The book city includes three floors: the underground floor, the mezzanine and the ground floor. The underground floor is mainly a parking area with nearly 600 parking spaces. The ground floor is divided into the north and south areas, connected by a connector. On the east and west sides of the book city, are four green cultural parks of "Poetry, Books, Etiquette, and Music", each with an area of 10,000 square meters. Except the 25-meter-wide walking axis, the roof of the book city is covered with green plants on both sides. The rooftop soil layer allows lawns and trees to grow. The first floor and mezzanine have a huge longitudinal shared hall, and the roofs on both sides have vertically extending skylights. The south and north areas have two gardens, one square and one round, respectively, which are based on the meaning of "the sky is round and the earth is square", directly connected to the sky, and play the role of bringing in natural light and green plant landscapes.

==Operation==
Shenzhen Central Book City was the first to introduce the concept of "bookstore and shopping mall two-in-one" (BookMall) in China. It has a business area of 42,000 square meters, with nearly 20,000 square meters for displaying and selling publications and cultural supplies. There are also shops for art, music, CDs and videos, and many restaurants, such as Starbucks, KFC, Ajisen Ramen, etc. Story-telling competitions are held every Sunday for children 4–8 years old.
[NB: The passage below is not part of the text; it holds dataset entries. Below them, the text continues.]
-- ==== Sys2Proof/Machine/BusWrite.lean ====
section
/-! DEFINITION. Writes: the effect of a write on every register (R11, R27, R143 and the register chapters), and stores to
memory. -/

namespace Sys2Proof.Machine

/-! ### Acts that registers trigger -/

/-- The partition map is locked, except in test mode (R26, R39, R48). -/
def State.lockMap (s : State) : State := if s.flag F.MOD_STATUS_TEST then s else s.setFlag F.PART_STATUS_LOCKED true

/-- A pending start is confirmed: armed flag and failed-start count clear, the header's revocation is carried out (R71, R77). -/
def State.bootConfirm (s : State) : State :=
  if s.flag F.PART_BOOT_PEND_PEND then
    let s := ((s.setFlag F.PART_BOOT_PEND_PEND false).setFlag F.MOD_BOOT_STAT_CONFIRMED true).set F.MOD_BOOT_STAT_FAILS 0
    let s := { s with boot := { s.boot with armed := false, fails := 0 }, otpRevoked := s.otpRevoked ||| s.boot.revoke }
    (s.set F.MOD_IMG_INFO_REVOKED s.otpRevoked).retainNow
  else s

/-- The read locks of kernel `k` are released (R372). -/
def State.releaseLocks (s : State) (k : Fin 32) : State :=
  (s.canReleaseIf fun r => r == .kernel k).linReleaseIf fun r => r == .kernel k

/-- Kernel `k` starts at program word 0 with its inputs and IE cleared (R149). -/
def State.krnFresh (s : State) (k : Fin 32) : State :=
  ((s.drain k).setKrn k { Kernel.reset with st := .run }).setFlag (F.KRN_INT_CTRL_IE k.val) false

/-- KRN_CTRL.RESTART written 1: no effect on a FROZEN or STOPPED kernel (R149, R372). -/
def State.krnRestart (s : State) (k : Fin 32) : State :=
  if (s.krn k).st == .frozen || (s.krn k).st == .stopped then s else (s.krnFresh k).releaseLocks k

/-- The VALID bits of one PART_KRN_OWN register have been written: a kernel whose bit clears is held stopped, one whose bit is set after
step 12 starts as RESTART starts it (R50). DESIGN CHOICE (log 50): that start releases the kernel's read locks, as a restart does
(R372), and a kernel whose pair is retired reads FROZEN again in place of starting (R125, R127); (log 147): a kernel in DOUBLEHALT
whose VALID bit is cleared reads STOPPED, and starts when the bit is set again (R50, R137). -/
def State.krnValidWritten (s : State) (i : Nat) (old : Word) : State :=
  (List.range 8).foldl (fun (s : State) (j : Nat) =>
    let k := Fin.ofNat 32 (8 * i + j)
    let was := bit old.toNat (4 * j + 3)
    match s.krnOwner k with
    | none => if was then s.stopKrn k else s
    | some q =>
      if was || !s.boot.started || s.partStopped q then s
      else if s.pairsOut.contains (s.pairOf k) then s.setKrn k { s.krn k with st := .frozen }
      else (s.krnFresh k).releaseLocks k) s

/-- GO of an injector channel's commit register (R143, R251). -/
def State.injGo (s : State) (n : Fin 28) : State :=
  let st := s.injState n
  let s := s.setFlag (F.INJ_COMMIT_PEND n.val) true
  if st = 3 || st = 4 || st = 7 then s else (s.injTransfer n.val).injIdChanged n

/-- GO of a valve's commit register (R143, R271). -/
def State.vlvGo (s : State) (v : Fin 16) : State :=
  let s := s.setFlag (F.VLV_COMMIT_PEND v.val) true
  if s.vlvState v = 1 then s else s.vlvTransfer v.val

/-- INJ_ACT_HI written: the holding value of R268. -/
def State.actHiWrite (s : State) (n : Nat) (v : Word) : State := s.setHold (R.INJ_ACT_HI n + 1) (v &&& 0xFF)

/-- INJ_ACT_LO written: the full count from it and the holding value (R268, R269). -/
def State.actLoWrite (s : State) (n : Nat) (v : Word) : State :=
  (s.setAct n (v.toNat + (s.holdReg (R.INJ_ACT_HI n + 1)).toNat * 2 ^ 32)).injLife n

/-- CAN_WK_CTL.REARM written 1 (R379, R405). -/
def State.canRearm (s : State) (c : Fin 12) : State :=
  ((s.setFlag (F.CAN_WK_STAT_DEMOTED c.val) false).set (F.CAN_WK_STAT_FWAKES c.val) 0).retainNow

/-- PWR_ALM_LO written: the alarm of both registers takes effect (R509). -/
def State.alarmWritten (s : State) : State :=
  (s.modPwr fun p => { p with alarm := (s.reg R.PWR_ALM_LO).toNat + (s.reg R.PWR_ALM_HI).toNat * 2 ^ 32 }).retainNow

/-- BBX_POST_DATA written: a POST record (R541). -/
def State.bbxPost (s : State) (v : Word) : State := s.record 0x08 s.steward (s.get F.BBX_POST_CODE_CODE) v.toNat

/-- ANG_PITCH[i] written while LEARN = 0: the entry applies from the next processed crank edge (R176, R205). -/
def State.pitchWrite (s : State) (i : Nat) (v : Word) : State :=
  if !s.toothed i then s
  else { s with ang := { s.ang with written := tinsert (terase s.ang.written i) i (v.toNat % 65536) } }

/-- ANG_CTRL written: ENABLE acts on its change (R162, R169, R187). -/
def State.angCtrlWrite (s : State) (new : Word) : State :=
  let was := s.flag F.ANG_CTRL_ENABLE
  let s := (s.setReg R.ANG_CTRL new).setFlag F.ANG_CTRL_ENABLE was
  let en := bit new.toNat 0
  if en && !was then s.angEnable else if !en && was then s.angDisableNow else s

/-! ### Writes by region -/

/-- The PART region (R48 to R59). -/
def State.partWrite (s : State) (a o : Nat) (v new : Word) : Bool × State :=
  let t := s.setReg a new
  (true,
    if o = 0 then (if bit v.toNat 0 then t.lockMap else t)
    else if o = 8 then (if bit v.toNat 31 then s.bootConfirm else s)
    else if Nat.ble 0x10 o && Nat.blt o 0x20 then t.krnValidWritten ((o - 0x10) / 4) (s.reg a)
    else if o = 0x504 then (if bit v.toNat 31 then t.set F.PART_VIOL_INFO_COUNT 0 else t)
    else t)

/-- The SCH region (R211, R225, R234); a CANCEL or READ does not use a slot that cannot be read (R519). -/
def State.schWrite (s : State) (r : Requester) (q : Part) (a o : Nat) (v new : Word) : Bool × State :=
  if o = 4 then (true, s.immoWrite v)
  else if Nat.ble 0x100 o && Nat.blt o 0x110 then (true, s.setBank r ((o - 0x100) / 4) v)
  else if o = 0x110 then
    if Nat.ble 2 (bits v.toNat 31 30) then
      let (ok, s) := s.eccRead 64 (v.toNat % 16384) q
      (true, if ok then s.schRequest r q v else s)
    else (true, s.schRequest r q v)
  else if Nat.ble 0x1000 o && Nat.blt o 0x3000 then
    let j := (o - 0x1000) / 8
    let x := if o % 8 = 0 then s.safeActWrite j v else s.safeCtlWrite j v
    (x.2, x.1)
  else (true, s.setReg a new)

/-- The INJ region (R251, R268, R277 to R298). -/
def State.injWrite (s : State) (a o : Nat) (v new : Word) : Bool × State :=
  let t := s.setReg a new
  if o = 0 then (true, s.injCtrlWrite v)
  else if o = 0x10 then (true, s.bstWrite new)
  else if Nat.ble 0x1000 o && Nat.blt o 0x4800 then
    let n := Fin.ofNat 28 ((o - 0x1000) / 0x200)
    match o % 0x200 with
    | 0x08 => (true, if bit v.toNat 0 && !s.flag (F.INJ_COMMIT_PEND n.val) then s.injGo n else s)
    | 0x18 => (true, if bit v.toNat 31 then s.injFaultCleared n else s)
    | 0x30 => if s.injState n = 0 then (true, s.actLoWrite n.val v) else (false, s)
    | 0x34 => if s.injState n = 0 then (true, s.actHiWrite n.val v) else (false, s)
    | 0x38 => (true, t.driftWritten n)
    | 0x3C => (true, if bit v.toNat 28 then s.cartGoWritten n else s)
    | _ => (true, t)
  else (true, t)

/-- The VLV region: registers of the odd channel of a pair drop writes (R271 to R273, R298). -/
def State.vlvWrite (s : State) (a o : Nat) (v new : Word) : Bool × State :=
  let x := Fin.ofNat 16 (o / 0x100)
  if s.vlvFollows x.val then (true, s)
  else match o % 0x100 with
    | 0x00 =>
      let y := s.vlvCtrlWrite x v
      (y.2, y.1)
    | 0x0C => (true, if bit v.toNat 0 && !s.flag (F.VLV_COMMIT_PEND x.val) then s.vlvGo x else s)
    | 0x10 => (true, if bit v.toNat 31 then s.vlvFaultCleared x else s)
    | _ => (true, s.setReg a new)

/-- The OUT/INP region (R304, R305, R328 to R339). -/
def State.outWrite (s : State) (a o : Nat) (v new : Word) : Bool × State :=
  (true,
    if Nat.ble 0x10 o && Nat.blt o 0x20 then (if bit v.toNat 0 then s.outGo (part ((o - 0x10) / 4)) else s)
    else if Nat.ble 0x1000 o && Nat.blt o 0x1800 && (o % 0x20 == 8) then s.outStatWrite (Fin.ofNat 64 ((o - 0x1000) / 0x20)) v
    else if Nat.ble 0x9000 o && Nat.blt o 0x9300 && (o % 8 == 0) then s.inpCfgWrite ((o - 0x9000) / 8) new
    else s.setReg a new)

/-- The LGT region (R347, R350, R362). -/
def State.lgtWrite (s : State) (a o : Nat) (v new : Word) : Bool × State :=
  (true,
    if Nat.blt o 0x40 && o % 0x10 == 8 then (if bit v.toNat 0 then s.chainGo (Fin.ofNat 4 (o / 0x10)) else s)
    else if Nat.ble 0x100 o && Nat.blt o 0x300 && o % 0x20 == 0x10 then
      (if bit v.toNat 0 then s.engGo (Fin.ofNat 16 ((o - 0x100) / 0x20)) else s)
    else if Nat.ble 0x400 o && Nat.blt o 0x480 && o % 0x10 == 0 then s.lsCfgWrite ((o - 0x400) / 0x10) new
    else s.setReg a new)

/-- The CAN region (R366 to R380, R397 to R406). -/
def State.canWrite (s : State) (a o : Nat) (v new : Word) : Bool × State :=
  let ofOpt (x : Option State) : Bool × State := match x with | some t => (true, t) | none => (false, s)
  if Nat.ble 0x4000 o then
    let c := (o - 0x4000) / 0x1000
    let i := (o - 0x4000) % 0x1000 / 4
    ofOpt ((s.canRamWrite c i v).map fun (t : State) => t.eccWrite (68 + c) i)
  else
    let c := Fin.ofNat 12 (o / 0x400)
    let f := o % 0x400
    if f = 0 then (true, s.canModeWrite c (v.toNat % 4))
    else if f = 0x40 && Nat.ble 4 c.val then (true, s)
    else if f = 4 then (true, s.canCfgWrite c.val new)
    else if f = 0x58 then (true, if bit v.toNat 0 then s.canRearm c else s)
    else if f = 8 || (Nat.ble 0x40 f && Nat.ble f 0x50) then (true, (s.setReg a new).canTakeCopies c)
    else if Nat.ble 0x100 f && Nat.blt f 0x300 then
      let b := (f - 0x100) / 0x10
      if f % 0x10 = 0xC then (true, s.canCtlWrite c b v) else ofOpt (s.canBufWrite c b a new)
    else (true, s.setReg a new)

/-- The LIN region (R382 to R386, R407 to R409). -/
def State.linWrite (s : State) (a o : Nat) (v new : Word) : Bool × State :=
  let l := Fin.ofNat 16 (o / 0x200)
  let f := o % 0x200
  (true,
    if f = 0 then s.linCtlWrite l v
    else if Nat.ble 0x100 f then
      let b := (f - 0x100) / 0x10
      match f % 0x10 with
      | 0x0 => s.linBufCfgWrite l b new
      | 0xC => s.linBufCtlWrite l b v
      | _ => s.linDataWrite l b a new
    else s.setReg a new)

/-- The NTM region (R390, R391, R410 to R413): only a master's writes of NTM_SET are taken, others end with a bus error. -/
def State.ntmWrite (s : State) (a o : Nat) (v new : Word) : Bool × State :=
  match o with
  | 0x00 => (true, s.ntmCfgWrite v)
  | 0x04 => (true, s.ntmTimeWrite new)
  | 0x20 => if s.ntMaster then (true, s.ntmSetNow v) else (false, s)
  | 0x24 => if s.ntMaster then (true, { s with ntm := { s.ntm with setHi := v } }) else (false, s)
  | _ => (true, s.setReg a new)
In addition to the central bookstore, the book city also hosts the "Humanities and Social Sciences Bookstore", "Economic Management Bookstore", "Art Design Bookstore", "Life Leisure Bookstore", "Science and Technology Bookstore", "Music and Joy Time and Space Theme Store", "Youth Theme Store", "Foreign Original Bookstore", the 24-hour "Starlight Reading Stack" and other specialty stores, combining nearly 300,000 varieties of products. It also integrates catering, leisure and entertainment, creative products and cultural boutiques, providing one-stop, diversified cultural consumption choices and experiences.
The book city receives nearly 10 million readers per year, with an average of more than 20,000 readers every day.

Shenzhen Book City (Central) is affiliated to Shenzhen Publishing and Distribution Group Co., Ltd., a state-owned cultural company in China.

==Honors==
Central Shenzhen Book Mall has been entitled as
- National Civilized Unit,
- Super Book Mall in China,
- Excellent ICIF Branch Exhibition Hall (for four times).

==Other information==
- Paper shopping bags provided by the Central City are charged.
- The ratio of male to female squatting seats in the Central City toilets is nearly 1:3, and there are special toilets for the disabled, providing sign language services.
- The background music of the Central City is carefully arranged by professionals, and varies according to the season, weather and time.
- The broadcasting service of the Central City is in Mandarin, English and Cantonese.
- Address: Fuzhong 1st Road, Futian District, Shenzheng, China; Can be reached by Metro at Longhua Line Children's Palace Station.